Using this formalism, we can write the types of our sets interpreted as oracles SetA = A -> Boolean, SetB = B -> Boolean, and hence our joined table SetC = C -> Boolean = (A x B) -> Boolean. Substituting these equivalences inside our join function SetA -> SetB -> SetC, we get that join is (A -> Boolean) -> (B -> Boolean) -> ((A x B) -> Boolean). In plain English, we have to grasp that a join is a way to produce an oracle function from two oracle functions. We don’t need any limitations about having items on disk; we don’t need to discuss foreign keys. Now the ON part that SQL forces onto you is a way to further restrict the ((A x B) -> Boolean) predicate. The LEFT, INNER, and OUTER qualifiers modify the type of the resulting set. Instead of answering on ((A x B) -> Boolean), the modified joins may start answering on ((A x B*) -> Boolean) with B* being “a B or a NULL”.

The advantage of this formalism is that it is especially powerful. Predicates can be arbitrarily complex. The problem with this formalism is that it is incredibly inefficient. Just imagine having to enumerate all the possible int and varchar(32) just to know if Bob is in the database! The most obvious optimization a database can do is store and keep only the data supposed to exist in the table rather than storing on disk all combinations of the data rows that don’t exist (note to self: it could be an interesting artistic project to create such an anti-database). As a result, databases perform clever and advanced analyses to determine if they can expedite building a result set. Such a query analysis will scrutinize whether the ON restriction uses predicates on columns that are properly indexed (e.g., an index is sorted so we can perform some dichotomic lookups). More advanced analyses will check whether the predicates can be decomposed into simpler ones (e.g., a conjunction of multiple restrictions, some of which can be accelerated with indexing) or if ON and WHERE restrictions are redundant with each other.
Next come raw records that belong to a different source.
-- ==== Sys2Proof/Certificates/Slice0/Obligations.lean ====
section
/-! DEFINITION. The statements for the provers. -/

open Sys2Proof Sys2Proof.Machine

/-! ### The queue, the resets -/

/-- The command at the front of the queue is the one that runs, on the queue's rest (the queue is the model's own: log 16). -/
def Obligations.StepRunsFrontCommand : Prop :=
  ∀ (c : Instr) (s : State) (rest : List Instr), s.pending = c :: rest → step s = exec c { s with pending := rest }

/-- R217, R214, R5, R13, R35, R83, R108, R125, R149, R175, R187, R202, R204: what a power-on reset leaves, and the reset line the
same, with the part held in reset; the rise of the line ends that and changes nothing else. Each power-on reset is a crossing of the
supply's threshold, below which the part is held too (the model's reading: log 31). While it is held no port takes a character, a
frame or a request (what is held back is the model's choice: log 20). -/
def Obligations.ResetsClearThePart : Prop :=
  (∀ (s : State) (c : Instr), c = .powerOnReset ∨ c = .resetLine →
    Gives (exec c s) fun t =>
      t.cs.state = .unconfigured ∧ t.cs.pendingSet = Settings.cleared ∧ t.cs.active = Settings.cleared ∧
      t.iq.samples = [] ∧ t.iq.qualified = none ∧ t.iq.sensed = none ∧ t.iq.anemometer = 0 ∧ t.iq.samplingTimer = none ∧
      t.iq.windowTimer = none ∧
      (∀ f, t.cmd f = false) ∧ (∀ l : Fin 48, t.om.energised l = false) ∧ t.om.displaced = [] ∧
      (∀ tw, (t.om.speed.get tw).staged = 0 ∧ (t.om.speed.get tw).live = 0) ∧
      t.mu.set = none ∧ t.mu.seq = 0 ∧ t.mu.scan = none ∧ (∀ ch ∈ t.mu.channels.toList, ch = Channel.empty) ∧
      t.smc.motion = .initial ∧ t.smc.stop = .none ∧ t.smc.target = none ∧ t.smc.out = 0 ∧
      (∀ tw, (t.tower tw).phase = .atRest ∧ (t.tower tw).reversal = none ∧ (t.tower tw).seated = false) ∧
      t.rcs.road = .recovery ∧ t.rcs.budget = 0 ∧ (∀ g, (t.gate g).cmd = .none ∧ (t.gate g).pos = .unknown) ∧
      (∀ h, (t.pg.heads.get h).running = none ∧ (t.pg.heads.get h).pending = none ∧ t.pg.impaired.get h = false) ∧
      (∀ i : Fin 16, (t.pau.slots[i]).gen = 0 ∧ (t.pau.slots[i]).record = none) ∧ t.pau.queue = [] ∧
      t.pau.opening = Opening.absent ∧
      (∀ i : Fin 12, (t.ht.slots[i]).gen = 0 ∧ (t.ht.slots[i]).record = none) ∧ t.ht.pointer = 4 ∧
      (∀ f, t.fault f = .clear) ∧ t.mfs.firstTrip = none ∧ t.mfs.windows = [] ∧ t.mfs.wind.state = .normal ∧
      t.mfs.supply.state = .normal ∧
      (∀ p, (t.sp.get p).rx = .hunting ∧ (t.sp.get p).buffer = [] ∧ (t.sp.get p).tx = .idle ∧ (t.sp.get p).overrun = false ∧
        (t.sp.get p).bitRate = 38400) ∧
      t.cs.resetLow = (s.cs.resetLow || decide (c = .resetLine)) ∧
      t.cs.supplyLow = (if c = .powerOnReset then !s.cs.supplyLow else s.cs.supplyLow) ∧ t.pending = s.pending) ∧
  ∀ s : State,
    exec .resetLineRises s = .next { s with cs := { s.cs with resetLow := false } } ∧
    (s.cs.resetLow = true ∨ s.cs.supplyLow = true →
      ∀ (p : Port) (c : RxChar) (f : Frame),
        exec (.characterReceived p c) s = .next s ∧ exec (.frameComplete p f) s = .next s ∧ s.takenCommand p = none)

/-! ### The station ports (chapter 11) -/

/-- R207: a complete frame becomes the newer entry of the buffer while that has room, and otherwise is lost with OVERRUN set;
a port that is sending assembles no frame (R206). -/
def Obligations.FrameCompleteIsBufferedOrLost : Prop :=
  ∀ (p : Port) (f : Frame) (s : State), s.cs.held = false →
    Gives (exec (.frameComplete p f) s) fun t =>
      t = { s with sp := t.sp } ∧ (∀ q, q ≠ p → t.sp.get q = s.sp.get q) ∧
      (match (s.sp.get p).tx with
       | .sending _ _ _ => t = s
       | _ =>
         if (s.sp.get p).buffer.length < 2 then
           t.sp.get p = { s.sp.get p with rx := .hunting, buffer := (s.sp.get p).buffer ++ [{ frame := f, age := 0 }] }
         else
           (t.sp.get p).buffer = (s.sp.get p).buffer ∧ (t.sp.get p).overrun = true ∧ (t.sp.get p).rx = .hunting)

/-- R207: a frame with any error, or with a reply kind, is removed when it is taken, and nothing else changes. -/
def Obligations.FaultyFrameIsDropped : Prop :=
  ∀ (p : Port) (s : State) (b : Buffered) (rest : List Buffered),
    s.cs.held = false → (s.sp.get p).tx = .idle → (s.sp.get p).buffer = b :: rest →
    b.frame.parityError = true ∨ b.frame.framingError = true ∨ b.frame.checkError = true ∨ 0x80 ≤ b.frame.kind.toNat →
    exec (.frameDropped p) s = .next { s with sp := s.sp.set p { s.sp.get p with buffer := rest } }

/-- R205, R206: the characters of a frame, received without error by a hunting port, are exactly one complete frame with that
kind, tag and payload and no error recorded. -/
def Obligations.CharactersMakeTheFrame : Prop :=
  ∀ (p : Port) (s : State) (kind tag : Byte) (payload : List Byte), payload.length ≤ 48 →
    s.cs.held = false → (s.sp.get p).tx = .idle → (s.sp.get p).rx = .hunting → (s.sp.get p).buffer.length < 2 →
    feed p ((frameChars kind tag payload).map fun d => { data := d, parityError := false, framingError := false }) s =
      .next
        { s with
          sp := s.sp.set p
            { s.sp.get p with
              buffer := (s.sp.get p).buffer ++
                [{ frame := { kind := kind, tag := tag, payload := payload, parityError := false, framingError := false,
                              checkError := false },
                   age := 0 }] } }

/-- R206: while hunting a port discards every character but 0xC5, which starts a frame; a length above 48 abandons the frame,
and so does a gap. -/
def Obligations.ReceiverHuntsAndAbandons : Prop :=
  ∀ (p : Port) (s : State), s.cs.held = false → (s.sp.get p).tx = .idle →
    (∀ c : RxChar, (s.sp.get p).rx = .hunting → c.data ≠ 0xC5 → exec (.characterReceived p c) s = .next s) ∧
    (∀ c : RxChar, (s.sp.get p).rx = .hunting → c.data = 0xC5 →
      Gives (exec (.characterReceived p c) s) fun t =>
        t = { s with sp := t.sp } ∧ ∃ g, (t.sp.get p).rx = .inFrame [] c.parityError c.framingError g) ∧
    (∀ (c : RxChar) (k t : Byte) (e e' : Bool) (g : Ticks), (s.sp.get p).rx = .inFrame [k, t] e e' g → 48 < c.data.toNat →
      exec (.characterReceived p c) s = .next { s with sp := s.sp.set p { s.sp.get p with rx := .hunting } }) ∧
    (∀ (l : List Byte) (e e' : Bool) (g : Ticks), (s.sp.get p).rx = .inFrame l e e' g →
      exec (.frameAbandoned p) s = .next { s with sp := s.sp.set p { s.sp.get p with rx := .hunting } })

/-- R211, R204: at the rise of the driver enable the reply is sent: one character time and then its characters, each of 11 bits.
That a frame in reception is dropped at this rise is the model's choice (log 23). Completed, the reply leaves the transmitter idle
and clears OVERRUN where it carried that flag. The end of a commit's reply makes the active bit rate due at both ports; a port takes
the rate that is due to it while its transmitter is idle, and keeps it due while it is not. Nothing outside the ports changes. The
reply to a RESTART is `RestartAcceptedThenActs`'s. -/
def Obligations.ReplyIsSentAndCompleted : Prop :=
  ∀ (p : Port) (s : State) (r : Reply),
    (∀ w : Ticks, (s.sp.get p).tx = .waiting r w →
      exec (.driverEnableRises p) s =
        .next
          { s with
            sp := s.sp.set p
              { s.sp.get p with
                rx := .hunting,
                tx := .sending r 0 ((1 + (6 + r.payload.length)) * (11 * 2880000 / (s.sp.get p).bitRate)) } }) ∧
    (∀ (k : Nat) (w : Ticks), (s.sp.get p).tx = .sending r k w → r.restarts = false →
      Gives (exec (.replyCompleted p) s) fun t =>
        t = { s with sp := t.sp } ∧ (t.sp.get p).tx = .idle ∧ (t.sp.get p).buffer = (s.sp.get p).buffer ∧
        (t.sp.get p).overrun = ((s.sp.get p).overrun && !r.clearsOverrun) ∧
        (∀ q, q ≠ p → (t.sp.get q).tx = (s.sp.get q).tx ∧ (t.sp.get q).buffer = (s.sp.get q).buffer ∧
          (t.sp.get q).overrun = (s.sp.get q).overrun) ∧
        ∀ q,
          let due := if r.commits then some s.act.bitRate else (s.sp.get q).rateDue
          if (t.sp.get q).tx = .idle then
            (t.sp.get q).bitRate = due.getD (s.sp.get q).bitRate ∧ (t.sp.get q).rateDue = none
          else (t.sp.get q).bitRate = (s.sp.get q).bitRate ∧ (t.sp.get q).rateDue = due)

/-- R212, R204: an abandoned reply leaves the transmitter idle with OVERRUN as it stood and the request's effects in place; a
mismatch of the character read back, in a data bit, its parity or its stop bit, abandons it, and before the driver has risen a 0xC5
does, which starts a frame. The end of a commit's reply makes the active bit rate due at both ports; a port takes the rate that is
due to it while its transmitter is idle, a change of it abandoning a frame in reception, and keeps it due while it is not. That a
changed rate abandons the frame just started is the model's choice of order (log 14), as is the start of a frame by a 0xC5 inside
another (log 33). -/
def Obligations.AbandonedReplyKeepsOverrun : Prop :=
  let ends (p : Port) (r : Reply) (s t : State) : Prop :=
    t = { s with sp := t.sp } ∧ (t.sp.get p).tx = .idle ∧ (t.sp.get p).overrun = (s.sp.get p).overrun ∧
    (t.sp.get p).buffer = (s.sp.get p).buffer ∧
    (∀ q, q ≠ p → (t.sp.get q).tx = (s.sp.get q).tx ∧ (t.sp.get q).buffer = (s.sp.get q).buffer ∧
      (t.sp.get q).overrun = (s.sp.get q).overrun ∧
      (t.sp.get q).rx = if (t.sp.get q).bitRate = (s.sp.get q).bitRate then (s.sp.get q).rx else .hunting) ∧
    ∀ q,
      let due := if r.commits then some s.act.bitRate else (s.sp.get q).rateDue
      if (t.sp.get q).tx = .idle then
        (t.sp.get q).bitRate = due.getD (s.sp.get q).bitRate ∧ (t.sp.get q).rateDue = none
      else (t.sp.get q).bitRate = (s.sp.get q).bitRate ∧ (t.sp.get q).rateDue = due
  ∀ (p : Port) (s : State) (r : Reply), r.restarts = false → s.cs.held = false →
    (∀ (k : Nat) (w : Ticks) (c : RxChar), (s.sp.get p).tx = .sending r k w →
      (∃ x, (frameChars r.kind r.tag r.payload)[k]? = some x ∧
        (c.data ≠ x ∨ c.parityError = true ∨ c.framingError = true)) →
      (Gives (exec (.replyAbandoned p) s) fun t => ends p r s t ∧ (t.sp.get p).rx = .hunting) ∧
      exec (.characterReceived p c) s = exec (.replyAbandoned p) s) ∧
    (∀ (w : Ticks) (c : RxChar), (s.sp.get p).tx = .waiting r w → c.data = 0xC5 →
      Gives (exec (.characterReceived p c) s) fun t =>
        ends p r s t ∧
        ∃ g, (t.sp.get p).rx =
          if (t.sp.get p).bitRate = (s.sp.get p).bitRate then .inFrame [] c.parityError c.framingError g else .hunting)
Note that I’m not advocating in favor of teaching SQL tables and joins in terms for general users. However for backend developers who have some mileage already and feel intimidated when reaching for SQL, this formalism can be useful to map-down the complexity of SQL into a more familiar mental model. Finally, this formalism helps in bringing tricks from #constraints programming and #logic programming into your queries to make them more efficient SQL queries (things like self joins of a table on a lexicographical order).

conclusion

We should reject Venn diagrams as an illustration of SQL joins. We can do much better; I hope this article, with a non-lazy illustration and some hand-waved explanations, will prove my point. That’s all.